On 2/10/2012 2:50 AM, Philipp Moeller wrote:
> Bill Buklis<boostusr_at_[hidden]> writes:
>
>> Is there any facility to perform arithmetic operations on a tuple?
>>
>> For example:
>>
>> struct data
>> {
>> double a, b;
>> };
>>
>> data d1 = {1.0, 2.0};
>> data d2 = {2.5, 5.5};
>>
>> // These two lines are not valid, but simulate what I want.
>> boost::tie(d1.a, d1.b) *= 10.0; // Multiply each element by 10.0
>> boost::tie(d1.a, d1.b) += boost::tie(d2.a, d2.b); // Add the
>> elements from the second object
>>
>> After calculations, d1 should equal {12.5, 25.5};
> Using a tuple this way is probably not the best idea. Tuples are
> intended for heterogeneous types. If all you really want is a fixed
> length container for doubles you should use boost/std::array<double>.
>
> If you really insist on the tuple, here is
>
> tuple_for_each isn't that hard:
>
> template<class T, class F>
> inline void for_each(boost::tuples::cons<T, boost::tuples::null_type>
> const& tuple, F f)
> {
> f(tuple.get_head());
> }
>
> template<class T, class U, class F>
> inline void for_each(boost::tuples::cons<T, U> const& tuple, F f)
> {
> f(tuple.get_head());
> for_each(tuple.get_tail(), f);
> }
>
> double a, b;
> for_each(tie(a,b), [](double& x) { x *= 10.0; })
>
> HTH,
> Philipp Moeller
>

Thanks. That looks interesting. In my example I only used doubles, but I
was thinking in the more general sense where the types may be different
as long as they were compatible with the operand. The second example
could easily have different types, since it only matters that a1 is
compatible with a2, b1 is compatible with b2, and so on.

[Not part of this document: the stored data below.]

/-- Completions beyond 256 held are dropped, counted, and set LOST of their function. -/
def State.cqOverflow (s : State) : State :=
  let high := s.ended.drop 256
  let s := { s with ended := s.ended.take 256 }
  high.foldl (fun t c => (t.setFld (HIF_CQ_STATUS_LOST c.fn) 1).gcount 0x267 1) s

/-- Completions of function `f` among some. -/
def fnCount (f : Nat) (l : List Compl) : Nat := (l.filter (fun c => c.fn == f)).length

/-- OP_COMPLETION_POST: completions of operations that have ended are written, or held by the Keeper. -/
def execOpCompletionPost (s : State) : Host.Outcome State Fault Refusal :=
  let all := s.ended
  let held := s.ended.take s.cqHeld
  let s := forRange 9 (fun f t => t.cqDrain f t.ended.length) s
  -- what is held now and was not before: a function's completions go out oldest first
  let fresh := (List.range 9).foldl (fun n f => n + min (fnCount f s.ended) (fnCount f all - fnCount f held)) 0
  let s := s.gcount 0x266 (fresh - (s.ended.length - 256))
  let s := s.cqOverflow.cqShow
  .next { s with cqHeld := s.ended.length }

/-- CQ_HEAD_WRITE: entries are free again, and held completions go out. -/
def execCqHeadWrite (f v : Nat) (s : State) : Host.Outcome State Fault Refusal :=
  if s.boot ≠ .running || 8 < f then .next s else
  let s := (s.setFld (HIF_CQ_HEAD_HEAD f) v).cqDrain f s.ended.length
  .next { s.cqShow with cqHeld := s.ended.length }

/-- CQ_ENABLE: a write of `v` to HIF_CQ_f_SIZE that sets or clears ENABLE. Enabling clears HEAD and TAIL and starts
lap 1. -/
def execCqEnable (f v : Nat) (s : State) : Host.Outcome State Fault Refusal :=
  if s.boot ≠ .running || 8 < f then .next s else
  let was := s.flag (HIF_CQ_SIZE_ENABLE f)
  let s := if was then s else s.setFld (HIF_CQ_SIZE_LOG2 f) v
  let s := s.setFld (HIF_CQ_SIZE_ENABLE f) (v / 256)
  if was || !bitAt v 8 then .next s else
  let s := (s.setFld (HIF_CQ_HEAD_HEAD f) 0).setFld (HIF_CQ_TAIL_TAIL f) 0
  let s := { s with cqLap := storeSet false s.cqLap f true }.cqDrain f s.ended.length
  .next { s.cqShow with cqHeld := s.ended.length }

/-! ## Host access to HBM (R197, R455, R456, R463) -/

/-- Why an access of function `f` to `n` bytes at a module HBM address is not made: 1 refused, 2 powered-down. -/
def State.hbmDenied (s : State) (f a n : Nat) : Nat :=
  let e := a + n - 1
  if n = 0 || hbmBytes ≤ e then 1
  else
    let ks := (List.range 8).filter (fun k => decide (a / 0xC00000000 ≤ k) && decide (k ≤ e / 0xC00000000))
    let ends (k : Nat) : Bool := decide (0xC00000000 * k + (48 - s.spareGib k) * 2 ^ 30 ≤ (if k = e / 0xC00000000 then e else 0xC00000000 * (k + 1) - 1))
    if ks.any (fun k => ends k || !bitAt (s.vfParts f) k || !s.present k) then 1
    else if ks.any (fun k => s.domState (4 * k + 3) == 3 || s.partInReset k || s.fld (RCV_HEALTH_PART k) == 3) then 2
    else 0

In my specific case that made me think of this, I had a structure with
several elements in it. An array was unsuitable and unnecessary. I was
just wondering if there was something similar to the comparison
operators for tuple rather than having to add extra operators for the
structure. For this case I just went ahead and added them.

I guess it seemed logical that tuple could have arithmetic operators (at
least for example 2) that act just like the comparison operators that
operate on each like element in turn. From your example it looks like it
would be fairly easy to write one. I don't know what the pros and cons
would be for having that in the library.